He was the kind of guy who would wait in the background, was very calm, get to know you. He didn't try to sell you a car on the same day he met you. He'd wait a couple of days because he was building a relationship. Somebody that wasn't going to buy a car, he could spend, he could spend the hours with them. Well, someday they'll, they'll come in and buy one and they'll hopefully buy it from me. He was the gentleman. He was easy. He was nonchalant. He wasn't

He wasn't your average regular car salesman. And in a way, it sort of reminds me of how people who knew him when he was young described him. Kind of jock professor. Ted Conrad was this charming, casual guy, too. He just made you feel at ease. And he didn't care if you were, you know, the star football player or just some kind of schlub that was carrying water. He just treated everybody the same.

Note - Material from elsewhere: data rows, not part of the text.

/-- The end of an event that drained no MOVING DID is its notices (R148, R174). -/
theorem eventEnd_quiet (s t : State)
    (h : ∀ d, (t.did d).map.isMoving = true → t.drained d = true → s.drained d = true) :
    eventEnd s t = noticeStep s t := by
  unfold eventEnd
  rw [State.drainStep_quiet s t h]

/-- An event that left the state as it was ends with nothing. -/
theorem eventEnd_self (s : State) : eventEnd s s = s := by
  rw [eventEnd_quiet s s fun _ _ h => h]
  exact noticeStep_quiet s s (fun _ => rfl) fun h => h

/-- The bids of a header one by one, each an event of its own (R5, R65). -/
@[simp] theorem State.takeBids_nil (s : State) (p : PortId) : s.takeBids p [] = s := rfl

theorem State.takeBids_cons (s : State) (p : PortId) (b : BidSlot) (bs : List BidSlot) :
    s.takeBids p (b :: bs) = (eventEnd s (s.takeBid p b)).takeBids p bs := rfl

/-! ### Link entries -/

/-- A port that leaves for another state: from UP with the share of every block, otherwise alone (R25). -/
theorem State.leaveFor_cases (s : State) (p : PortId) (entry : Port → Port) (why : DownCause) :
    (s.isUp p = true ∧
      s.leaveFor p entry why = (s.updPort p fun P => { entry P with lastDown := why }).blocksDown p) ∨
    (s.isUp p = false ∧ s.leaveFor p entry why = s.updPort p entry) := by
  unfold State.leaveFor
  cases h : s.isUp p <;> simp

/-- The judgement of the fault causes: FAULTED where one came to stand, ACQUIRING where none is left, and
otherwise nothing (R35, R36). -/
theorem State.judgeFault_cases (s : State) (p : PortId) :
    (((s.port p).link = .acquiring ∨ (s.port p).link = .waiting ∨ (s.port p).link = .up) ∧
      (s.port p).faultCause = true ∧ s.judgeFault p = s.leaveFor p Port.enterFaulted .fault) ∨
    ((s.port p).link = .faulted ∧ (s.port p).faultCause = false ∧
      s.judgeFault p = s.leaveFor p Port.enterAcquiring .fault) ∨
    s.judgeFault p = s := by
  unfold State.judgeFault
  cases hl : (s.port p).link <;> cases hf : (s.port p).faultCause <;> simp [hl, hf]

/-! ### The step -/

/-- What a step is: the front command, the step that is due, or a microsecond. -/
theorem step_cases (s : State) :
    (∃ c rest, s.pending = c :: rest ∧ step s = exec c { s with pending := rest }) ∨
    (s.pending = [] ∧ ∃ c, s.due = some c ∧ step s = exec c s) ∨
    (s.pending = [] ∧ s.due = none ∧ step s = .next s.tick) := by
  unfold step
  cases hp : s.pending with
  | cons c rest => exact .inl ⟨c, rest, rfl, rfl⟩
  | nil =>
    cases hd : s.due with
    | some c => exact .inr (.inl ⟨rfl, c, rfl, rfl⟩)
    | none => exact .inr (.inr ⟨rfl, rfl, rfl⟩)

end Sys2Proof.Machine
end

And certainly not all the people that Tom Randall worked with were like this. I used to say to him, what the fuck are you doing in this business? I said, you're a bright, you're articulate, you're smart. You just have all the qualities. You can do anything you want to do. Instead of working 12, 14, me, you know, I'm a city kid, I'm a street kid. But him, he was a different breed. I said, why are you doing this? He said, you know...

I've been at it now, David. He goes, you know, I like it. I go, what do you like about it? You know, it's a tough business. It's just a grind. A lot of the guys that he hung out with were these eccentric, larger-than-life personalities.

They had a really hard time understanding why a guy like Tom chose to be a car salesman. The feeling I got talking to the car guys was, we really like Tom, but we have no idea why he isn't a college professor or a pro golfer. Like, why the car business? It never added up, but they were happy he was around. It was a pretty low-profile way to make decent money, and it wasn't the type of job Tom took home with him.

But also, by the 90s, seems to me Tom didn't really seem concerned about keeping a low profile. There was even a TV commercial for the dealership with Tom's face on it. By now, he'd set up a life where he could make a living focusing on the things that mattered most to him. His wife. And, of course, his kid. But also, golf. A mile and a half from the Randalls family home on Carter Road is Sagamore Golf Course.

4,200 yards and 18 holes that snakes through tall and dense forests of Massachusetts pine. This was Tom's church, his home course. All of the guys that worked with him and played golf with him said the same thing. Tom was the best golfer they had ever met. We used to play in golf tournaments. You wanted Tom on your team because he's a ringer. He was unreal. He'd have a cigarette in his mouth.

Tee it up, he'd have the butt hanging out of his mouth, and blast it 300 yards. It was just unbelievable. Meanwhile, I'm struggling trying to hit a frigging 150, but it's just unreal. And he was patient. Tom would help you with your golf game. He was there to cheer you on. He literally could help people improve their game over the phone. He didn't even have to see what they were doing wrong. He just had this knack for teaching others about the game itself. It wasn't that he was just good at it.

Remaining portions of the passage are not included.